Replay-validated scoring
A Mulberry32 PRNG, bit-identical between the JS client and the PHP validator, drives the shuffle and every AI decision. The full action stream is logged with timestamps; on submit the server replays everything against the seed and rejects any run whose score doesn't match the simulator. Run tokens are HMAC-signed and single-use, so replay attempts and seed-swap attacks both fail at submit. Rule-toggle deck modifications go through the same engine — turning on The Stacker or Color Dump changes the deck inside the canonical engine, and the validator runs the same modified engine when it re-derives the run.
Controls in full
- Mouse / touch: tap a card in your hand to play it; tap the draw pile to draw; tap Last! when you're down to one card.
- D draw a card · Space pass (when applicable) · U call Last! · Enter next round
- 1–9 play a card by hand position
- Color picker appears on every wild — click your color of choice (red / yellow / green / blue)

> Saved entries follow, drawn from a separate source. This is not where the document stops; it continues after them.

-- ==== Sys2Proof/Certificates/Slice0/Obligations.lean ====
section
/-!
DEFINITION. The statements about the device, for the provers. Each is a claim of the spec's numbered rules about the commands
it names; a statement that an instruction completes gives the whole next state, so that what it does not name is unchanged.
-/
open Sys2Proof Sys2Proof.Machine

/-- R94, R97, R110: the scalar instructions. A strand that can issue and whose instruction the predicate enables is done with the
result of the table in s[DST]; the PC advances by 16 and nothing else changes but the issue record of its Moon. SSHF shifts left,
logically right or arithmetically right as MOD[1:0] selects, by s[SB] mod 64, or by IMM[5:0] where MOD[3] is 1. SCMP sets all bits
of p[AUX] to the condition its MOD selects, signed for codes 2 to 5 and unsigned for 10 to 13; AUX of 0 names p0, whose write is
discarded. -/
def Obligations.ScalarInstructions : Prop :=
  ∀ (s : State) (slot c : Nat) (x : Ctx) (pn : Bool) (pr q : BitVec 3) (d a b : BitVec 5) (imm k : BitVec 64),
    x.enabled (MWord.gate pn pr) 0 = true →
    let g := MWord.gate pn pr
    let w : MWord := { g with dst := d, sa := a, sb := b }
    let u := x.getS a
    let v := x.getS b
    let n := v.toNat % 64
    let done := fun (r : Word) => (s.retire slot c (x.setS d r) .memory)
    (Does s slot c x 0x00 .nop g (s.retire slot c x .memory) ∧
      Does s slot c x 0x01 .sadd w (done (u + v)) ∧
      Does s slot c x 0x02 .saddi { g with dst := d, sa := a, imm := imm } (done (u + imm)) ∧
      Does s slot c x 0x03 .ssub w (done (u - v)) ∧
      Does s slot c x 0x04 .smul w (done (u * v)) ∧
      Does s slot c x 0x05 .sand w (done (u &&& v)) ∧
      Does s slot c x 0x06 .sor w (done (u ||| v)) ∧
      Does s slot c x 0x07 .sxor w (done (u ^^^ v)) ∧
      Does s slot c x 0x09 .smovi { g with dst := d, imm := imm } (done imm)) ∧
    (Does s slot c x 0x08 .sshf { w with md := 0 } (done (u <<< n)) ∧
      Does s slot c x 0x08 .sshf { w with md := 1 } (done (u >>> n)) ∧
      Does s slot c x 0x08 .sshf { w with md := 2 } (done (u.sshiftRight n))) ∧
    (k.toNat < 64 →
      let i : MWord := { g with dst := d, sa := a, imm := k }
      Does s slot c x 0x08 .sshf { i with md := 8 } (done (u <<< k.toNat)) ∧
      Does s slot c x 0x08 .sshf { i with md := 9 } (done (u >>> k.toNat)) ∧
      Does s slot c x 0x08 .sshf { i with md := 10 } (done (u.sshiftRight k.toNat))) ∧
    (∀ e ∈ [((0 : BitVec 4), decide (u = v)), (1, decide (u ≠ v)), (2, decide (u.toInt < v.toInt)),
        (3, decide (u.toInt ≤ v.toInt)), (4, decide (v.toInt < u.toInt)), (5, decide (v.toInt ≤ u.toInt)),
        (10, decide (u.toNat < v.toNat)), (11, decide (u.toNat ≤ v.toNat)), (12, decide (v.toNat < u.toNat)),
        (13, decide (v.toNat ≤ u.toNat))],
      Does s slot c x 0x0A .scmp { g with sa := a, sb := b, md := e.1, aux := q.setWidth 8 }
        (s.retire slot c (x.setP q (if e.2 then BitVec.allOnes 256 else 0)) .memory)) ∧
    x.setP 0 (BitVec.allOnes 256) = x

/-- R110, R111, R353: a branch goes to PC + 16 × IMM[31:0], signed; HALT ends the run of a context with no comet out, and the RUN
descriptor of its queue pair learns of it with s1 and s2. R103, R110: SDSET writes a stream descriptor whose form R103 allows, and
raises ILLEGAL for any other; SDGET reads one of its four words. -/
def Obligations.ControlAndStreamDescriptors : Prop :=
  (∀ (s : State) (slot c : Nat) (x : Ctx) (pn : Bool) (pr : BitVec 3) (k : BitVec 64),
     x.enabled (MWord.gate pn pr) 0 = true →
     (k.toNat < 2 ^ 32 →
       Does s slot c x 0x0B .br { MWord.gate pn pr with imm := k }
         ((s.setCtx c { x with
           pc := (((x.pc : Int) + 16 * (k.setWidth 32).toInt) % 2 ^ 64).toNat
           issued := true
           wait := .none }).noteIssue slot .memory)) ∧
     (x.comets = [] →
       Does s slot c x 0x0C .halt (MWord.gate pn pr)
         ((((s.setCtx c { x with running := false, issued := true, wait := .none }).endRun c x.qp
           (some ((x.getSN 1).toNat, (x.getSN 2).toNat))).noteIssue slot .memory).finishCloses c))) ∧
  (∀ (s : State) (slot c : Nat) (x : Ctx) (pn : Bool) (pr : BitVec 3) (d a b e : BitVec 5) (i : BitVec 4) (w3 : Word),
     x.enabled (MWord.gate pn pr) 0 = true →
     let t : Desc := ⟨x.getS a, x.getS b, x.getS e, w3⟩
     let w : MWord := { MWord.gate pn pr with sa := a, sb := b, sc := e, aux := i.setWidth 8, imm := w3 }
     (t.formOk = true → Does s slot c x 0x0D .sdset w (s.retire slot c (x.setD i t) .memory)) ∧
     (t.formOk = false → Does s slot c x 0x0D .sdset w (s.except slot c x .illegal .memory)) ∧
     (∀ e ∈ [((0 : BitVec 64), (x.getD i).w0), (1, (x.getD i).w1), (2, (x.getD i).w2), (3, (x.getD i).w3)],
       Does s slot c x 0x0E .sdget { MWord.gate pn pr with dst := d, aux := i.setWidth 8, imm := e.1 }
         (s.retire slot c (x.setS d e.2) .memory)))

/-- R112, R113, R98: the element-wise arithmetic. Every enabled element of v[DST] takes the operation on the elements of v[SA],
v[SB] and v[SC] in the format of FMT, saturating where MOD[0] is 1 and the format is an integer; a disabled element keeps its
value. -/
def Obligations.VectorArithmetic : Prop :=
  ∀ (s : State) (slot c : Nat) (x : Ctx) (pn : Bool) (pr : BitVec 3) (d a b e : BitVec 5) (fm : BitVec 4) (f : Fmt) (sat : Bool),
    Fmt.ofCode fm.toNat = some f → fm.toNat ∈ [0, 1, 2, 5, 6] →
    (sat = true → f = .int32 ∨ f = .int8) →
    let g : MWord := { MWord.gate pn pr with fmt := fm, dst := d, sa := a }
    let m : BitVec 4 := if sat then 1 else 0
    let A := elemOf f (x.getV a)
    let B := elemOf f (x.getV b)
    let E := elemOf f (x.getV e)
    let done := fun (r : Nat → Nat) => (s.retire slot c (x.setV d
      (vecOf f (fun k => if x.enabled g k then r k else elemOf f (x.getV d) k))) .compute)
    Does s slot c x 0x10 .vadd { g with sb := b, md := m } (done (fun k => vop .add f sat (A k) (B k) 0)) ∧
    Does s slot c x 0x11 .vsub { g with sb := b, md := m } (done (fun k => vop .sub f sat (A k) (B k) 0)) ∧
    Does s slot c x 0x12 .vmul { g with sb := b, md := m } (done (fun k => vop .mul f sat (A k) (B k) 0)) ∧
    Does s slot c x 0x13 .vfma { g with sb := b, sc := e, md := m } (done (fun k => vop .fma f sat (A k) (B k) (E k))) ∧
    Does s slot c x 0x14 .vmin { g with sb := b } (done (fun k => vop .min f false (A k) (B k) 0)) ∧
    Does s slot c x 0x15 .vmax { g with sb := b } (done (fun k => vop .max f false (A k) (B k) 0)) ∧
    Does s slot c x 0x16 .vabs { g with md := m } (done (fun k => vop .abs f sat (A k) 0 0)) ∧
    Does s slot c x 0x17 .vneg { g with md := m } (done (fun k => vop .neg f sat (A k) 0 0))

/-- R112, R98: the bitwise instructions, selection, broadcast, extraction, insertion and the move, in any format. VEXT and VINS
name an element by IMM; an IMM at or above the element count is ILLEGAL. -/
def Obligations.VectorMoves : Prop :=
  ∀ (s : State) (slot c : Nat) (x : Ctx) (pn : Bool) (pr : BitVec 3) (d a b : BitVec 5) (fm : BitVec 4) (f : Fmt)
    (i : BitVec 64),
    Fmt.ofCode fm.toNat = some f →
    let g : MWord := { MWord.gate pn pr with fmt := fm, dst := d, sa := a }
    let A := elemOf f (x.getV a)
    let B := elemOf f (x.getV b)
    let D := elemOf f (x.getV d)
    let put := fun (r : Nat → Nat) => (s.retire slot c (x.setV d (vecOf f r)) .compute)
    let done := fun (r : Nat → Nat) => put (fun k => if x.enabled g k then r k else D k)
    Does s slot c x 0x18 .vand { g with sb := b } (done (fun k => A k &&& B k)) ∧
    Does s slot c x 0x19 .vor { g with sb := b } (done (fun k => A k ||| B k)) ∧
    Does s slot c x 0x1A .vxor { g with sb := b } (done (fun k => A k ^^^ B k)) ∧
    Does s slot c x 0x1B .vsel { g with sb := b } (put (fun k => if x.enabled g k then A k else B k)) ∧
    Does s slot c x 0x1C .vbcst g (done (fun _ => (x.getS a).toNat)) ∧
    Does s slot c x 0x1F .vmov g (done A) ∧
    (i.toNat < f.elems → x.enabled g 0 = true →
      Does s slot c x 0x1D .vext { g with imm := i }
        (s.retire slot c (x.setS d (f.extend (A i.toNat))) .compute) ∧
      Does s slot c x 0x1E .vins { g with imm := i } (put (fun k => if k = i.toNat then (x.getS a).toNat else D k))) ∧
    (f.elems ≤ i.toNat →
      Does s slot c x 0x1D .vext { g with imm := i } (s.except slot c x .illegal .compute) ∧
      Does s slot c x 0x1E .vins { g with imm := i } (s.except slot c x .illegal .compute))

/-- R92, R98: what an element-wise result holds. An element written reads back as its low bits, for every format and every
element of the register, and no other element changes with it. -/
def Obligations.ElementsReadBack : Prop :=
  ∀ (f : Fmt) (g : Nat → Nat) (k : Nat) (n : Nat) (p : Nat → Bool),
    (k < f.elems → elemOf f (vecOf f g) k = g k % 2 ^ f.width) ∧
    (n ≤ 256 → (predOf n p).getLsbD k = (decide (k < n) && p k))

/-- R94, R114: the predicates. p0 reads as all ones, and a write to it is discarded without fault. VCMP sets a bit for each enabled element below the element
count that meets the condition; PLOG combines two predicates; PSET sets the lowest IMM bits. -/
def Obligations.PredicateResults : Prop :=
  ∀ (s : State) (slot c : Nat) (x : Ctx) (pn : Bool) (pr q u v : BitVec 3) (d a b : BitVec 5) (fm : BitVec 4) (f : Fmt)
    (cc : BitVec 4) (n : BitVec 64),
    let g := MWord.gate pn pr
    let setP := fun (r : BitVec 256) => (s.retire slot c (x.setP q r) .compute)
    (Fmt.ofCode fm.toNat = some f → fm.toNat ∈ [0, 1, 2, 5, 6, 7] → cc.toNat ≤ 6 →
      Does s slot c x 0x20 .vcmp { g with fmt := fm, sa := a, sb := b, md := cc, aux := q.setWidth 8 }
        (setP (predOf f.elems (fun k =>
          x.enabled g k && vectorCond f cc.toNat (elemOf f (x.getV a) k) (elemOf f (x.getV b) k))))) ∧
    (∀ e ∈ [((0 : BitVec 4), x.getP u &&& x.getP v), (1, x.getP u ||| x.getP v), (2, x.getP u ^^^ x.getP v),
        (3, x.getP u &&& ~~~ (x.getP v))],
      Does s slot c x 0x21 .plog { MWord.gate false 0 with
        sa := u.setWidth 5
        sb := v.setWidth 5
        md := e.1
        aux := q.setWidth 8 } (setP e.2)) ∧
    Does s slot c x 0x21 .plog { MWord.gate false 0 with sa := u.setWidth 5, md := 4, aux := q.setWidth 8 }
      (setP (~~~ (x.getP u))) ∧
    (x.enabled g 0 = true →
      Does s slot c x 0x22 .pcnt { g with dst := d, sa := u.setWidth 5 }
        (s.retire slot c (x.setS d (BitVec.ofNat 64
          ((List.range 256).filter (fun k => (x.getP u).getLsbD k)).length)) .compute) ∧
      Does s slot c x 0x23 .pfst { g with dst := d, sa := u.setWidth 5 }
        (s.retire slot c (x.setS d (BitVec.ofNat 64
          (((List.range 256).find? (fun k => (x.getP u).getLsbD k)).getD 256))) .compute) ∧
      (n.toNat ≤ 256 → Does s slot c x 0x24 .pset { g with aux := q.setWidth 8, imm := n }
        (setP (predOf 256 (fun k => decide (k < n.toNat)))))) ∧
    x.getP 0 = BitVec.allOnes 256 ∧ ∀ r, x.setP 0 r = x
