@[simp] theorem State.startFetch_kept (s : State) (c : Nat) (x : Ctx) : (State.startFetch s c x).pending = s.pending ∧ (State.startFetch s c x).nv = s.nv := by
  simp only [State.startFetch]
  (repeat' split) <;> simp [*]

theorem State.issueWith_kept (s : State) (slot : Nat) (w : MWord) (h : Shape) (own gated : Bool)
    (body : Nat → Ctx → State) (hb : ∀ c x, (body c x).pending = s.pending ∧ (body c x).nv = s.nv) :
    (s.issueWith slot w h own gated body).pending = s.pending ∧ (s.issueWith slot w h own gated body).nv = s.nv := by
  simp only [State.issueWith]
  (repeat' split) <;> simp [*]

@[simp] theorem State.issue_kept (s : State) (slot : Nat) (w : MWord) (h : Shape) (own gated : Bool) (body : Ctx → IRes) : (State.issue s slot w h own gated body).pending = s.pending ∧ (State.issue s slot w h own gated body).nv = s.nv := by
  unfold State.issue
  exact State.issueWith_kept _ _ _ _ _ _ _ (fun c x => by simp)

@[simp] theorem State.enterSegment_kept (s : State) (m : Nat) (t : Strm) : ∀ u, State.enterSegment s m t = some u → u.pending = s.pending ∧ u.nv = s.nv := by
  simp only [State.enterSegment]
  (repeat' split) <;> simp [*]

@[simp] theorem State.enterStreams_kept (s : State) (m : Nat) (l : List Strm) :
    (s.enterStreams m l).pending = s.pending ∧ (s.enterStreams m l).nv = s.nv := by
  induction l generalizing s with
  | nil => exact ⟨rfl, rfl⟩
  | cons a r ih =>
    simp only [State.enterStreams]
    split
    · exact ih s
    · split
      · have h := State.enterSegment_kept _ _ _ _ ‹_›
        exact ⟨(ih _).1.trans h.1, (ih _).2.trans h.2⟩
      · exact ⟨rfl, rfl⟩

@[simp] theorem State.runStreams_kept (s : State) (m : Nat) : (State.runStreams s m).pending = s.pending ∧ (State.runStreams s m).nv = s.nv := by simp [State.runStreams]

@[simp] theorem State.startStream_kept (s : State) (slot c : Nat) (x : Ctx) (q0 : Outst) (ref b n : Nat) (u : IssueSlot) : (State.startStream s slot c x q0 ref b n u).pending = s.pending ∧ (State.startStream s slot c x q0 ref b n u).nv = s.nv := by
  simp only [State.startStream]
  (repeat' split) <;> simp [*]

@[simp] theorem State.endStream_kept (s : State) (m req : Nat) : (State.endStream s m req).pending = s.pending ∧ (State.endStream s m req).nv = s.nv := by
  simp only [State.endStream]
  (repeat' split) <;> simp [*]

@[simp] theorem State.countSegment_kept (s : State) (m : Nat) (t : Strm) (d : Memory) : (State.countSegment s m t d).pending = s.pending ∧ (State.countSegment s m t d).nv = s.nv := by
  simp only [State.countSegment]
  (repeat' split) <;> simp [*]

@[simp] theorem State.nextSegment_kept (s : State) (m : Nat) (t : Strm) : (State.nextSegment s m t).pending = s.pending ∧ (State.nextSegment s m t).nv = s.nv := by
  simp only [State.nextSegment]
  (repeat' split) <;> simp [*]

@[simp] theorem State.memIssue_kept (s : State) (slot : Nat) (w : MWord) (h : Shape) (own gated store comet engine : Bool) (body : Ctx → MRes) : (State.memIssue s slot w h own gated store comet engine body).pending = s.pending ∧ (State.memIssue s slot w h own gated store comet engine body).nv = s.nv := by
  unfold State.memIssue
  exact State.issueWith_kept _ _ _ _ _ _ _ (fun c x => by (repeat' split) <;> simp)

@[simp] theorem State.streamMove_kept (s : State) (slot : Nat) (w : MWord) (opc : Nat) (store comet : Bool) : (State.streamMove s slot w opc store comet).pending = s.pending ∧ (State.streamMove s slot w opc store comet).nv = s.nv := by
  simp only [State.streamMove]
  (repeat' split) <;> simp [*]

@[simp] theorem State.idleEvent_kept (s : State) (p : Nat) : (State.idleEvent s p).pending = s.pending ∧ (State.idleEvent s p).nv = s.nv := by
  simp only [State.idleEvent]
  (repeat' split) <;> simp [*]

@[simp] theorem State.raiseDev_kept (s : State) (p : Nat) : (State.raiseDev s p).pending = s.pending ∧ (State.raiseDev s p).nv = s.nv := by
  simp only [State.raiseDev]
  (repeat' split) <;> simp [*]

@[simp] theorem State.raiseHost_kept (s : State) (p : Nat) : (State.raiseHost s p).pending = s.pending ∧ (State.raiseHost s p).nv = s.nv := by
  simp only [State.raiseHost]
  (repeat' split) <;> simp [*]

@[simp] theorem State.triggerTeardown_kept (s : State) (p job code b : Nat) : (State.triggerTeardown s p job code b).pending = s.pending ∧ (State.triggerTeardown s p job code b).nv = s.nv := by
  simp only [State.triggerTeardown]
  (repeat' split) <;> simp [*]

@[simp] theorem State.rereadGranule_kept (s : State) (h g : Nat) : ∀ u, State.rereadGranule s h g = some u → u.pending = s.pending ∧ u.nv = s.nv := by
  intro u hu
  simp only [State.rereadGranule] at hu
  split at hu
  · cases hu
  · simp only [Option.map_eq_some_iff] at hu
    obtain ⟨t, ht, rfl⟩ := hu
    have h1 := State.fillRead_kept _ _ _ _ ht
    simpa using h1

@[simp] theorem State.tier1Error_kept (s : State) (h l : Nat) : (State.tier1Error s h l).pending = s.pending ∧ (State.tier1Error s h l).nv = s.nv := by
  simp only [State.tier1Error]
  (repeat' split) <;> try exact ⟨rfl, rfl⟩
  all_goals first | (simp; done) | skip
  rename_i t ht
  split at ht
  · have h1 := State.rereadGranule_kept _ _ _ _ ht
    simpa using h1
  · cases ht

@[simp] theorem State.lineErrors_kept (s : State) (h : Nat) (ls bad : List Nat) : (State.lineErrors s h ls bad).pending = s.pending ∧ (State.lineErrors s h ls bad).nv = s.nv := by
  simp only [State.lineErrors]
  (repeat' split) <;> first
    | simp [*]; done
    | (refine foldl_kept_of _ (fun t a => ?_) _ ?_ <;> (repeat' split) <;> simp [*])

@[simp] theorem State.teardownFor_kept (s : State) (part job h : Nat) (ls : List Nat) (wr reads died : Bool) (st : Nat) : (State.teardownFor s part job h ls wr reads died st).pending = s.pending ∧ (State.teardownFor s part job h ls wr reads died st).nv = s.nv := by
  simp only [State.teardownFor]
  (repeat' split) <;> simp [*]

@[simp] theorem State.failureTeardown_kept (s : State) (x : Ctx) (ow : ReqOwner) (q : Outst) (st : Nat) : (State.failureTeardown s x ow q st).pending = s.pending ∧ (State.failureTeardown s x ow q st).nv = s.nv := by
  simp only [State.failureTeardown]
  (repeat' split) <;> simp [*]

- The opponents carousel auto-scrolls to the active seat; tap any opponent to inspect their card count and last play
Visual style and accessibility
Two themes (light and dark) follow your OS preference by default and can be flipped from any page header. Cards use a high-contrast color palette with a corner glyph fallback so red/green color-blindness doesn't blur skips and reverses together. Every interactive control has a keyboard equivalent — full keyboard play is supported for screen reader and motor-accessibility users. No animations exceed 250 ms; the "reduced motion" CSS media query disables the card-fly-in tween and falls back to instant placement.
Privacy and signup
No account required for solo. Guests get a generated handle on first visit and can rename freely; everything you do is tied to that handle until you choose to register it. Friend matches need a registered handle so invites can route to a stable user id. There are no tracking pixels, no analytics SDK, no third-party scripts, and no payment processor anywhere on the site — the whole stack is one origin and one signed session cookie.
Frequently asked
Is it really free?
Yes. No ads, no in-app purchases, no payment processor. Hosted on a small VPS as a hobby project.
How is this different from Uno?
It uses the same public-domain shedding mechanics (color-and-rank match, action cards, "go out" call) that have existed since long before any commercial product, but every line of code, every card name, every animation, and every art asset is original. The slogan and the brand are tglgames.com originals. Trademark-clean by design.
What happens if my friend disconnects mid-game?
Their seat is automatically converted to a real DB-backed bot account on a short timeout. The table keeps playing. If they reconnect within a reasonable window, they take their seat back — otherwise the bot finishes the match for them and they're submitted with whatever score they had at the time.
Why does each rule combo have its own leaderboard?
The Stacker on changes the deck composition. Max-cards auto-out changes the win condition. Color Dump adds four wilds. A score earned under one rule set isn't comparable to a score earned under another, so the canonical (sorted, comma-joined) ruleset string scopes the leaderboard. vanilla is the baseline; everything else is its own table.
Can I host a private game?
All friend matches are private by default — the 8-character invite code is the only way in. There's no public lobby browser. You can also send a DM friend invite from your profile to any registered handle.
Is there an app?
No, and there won't be. Everything is a browser page. Add to your home screen if you want an icon — it'll launch fullscreen.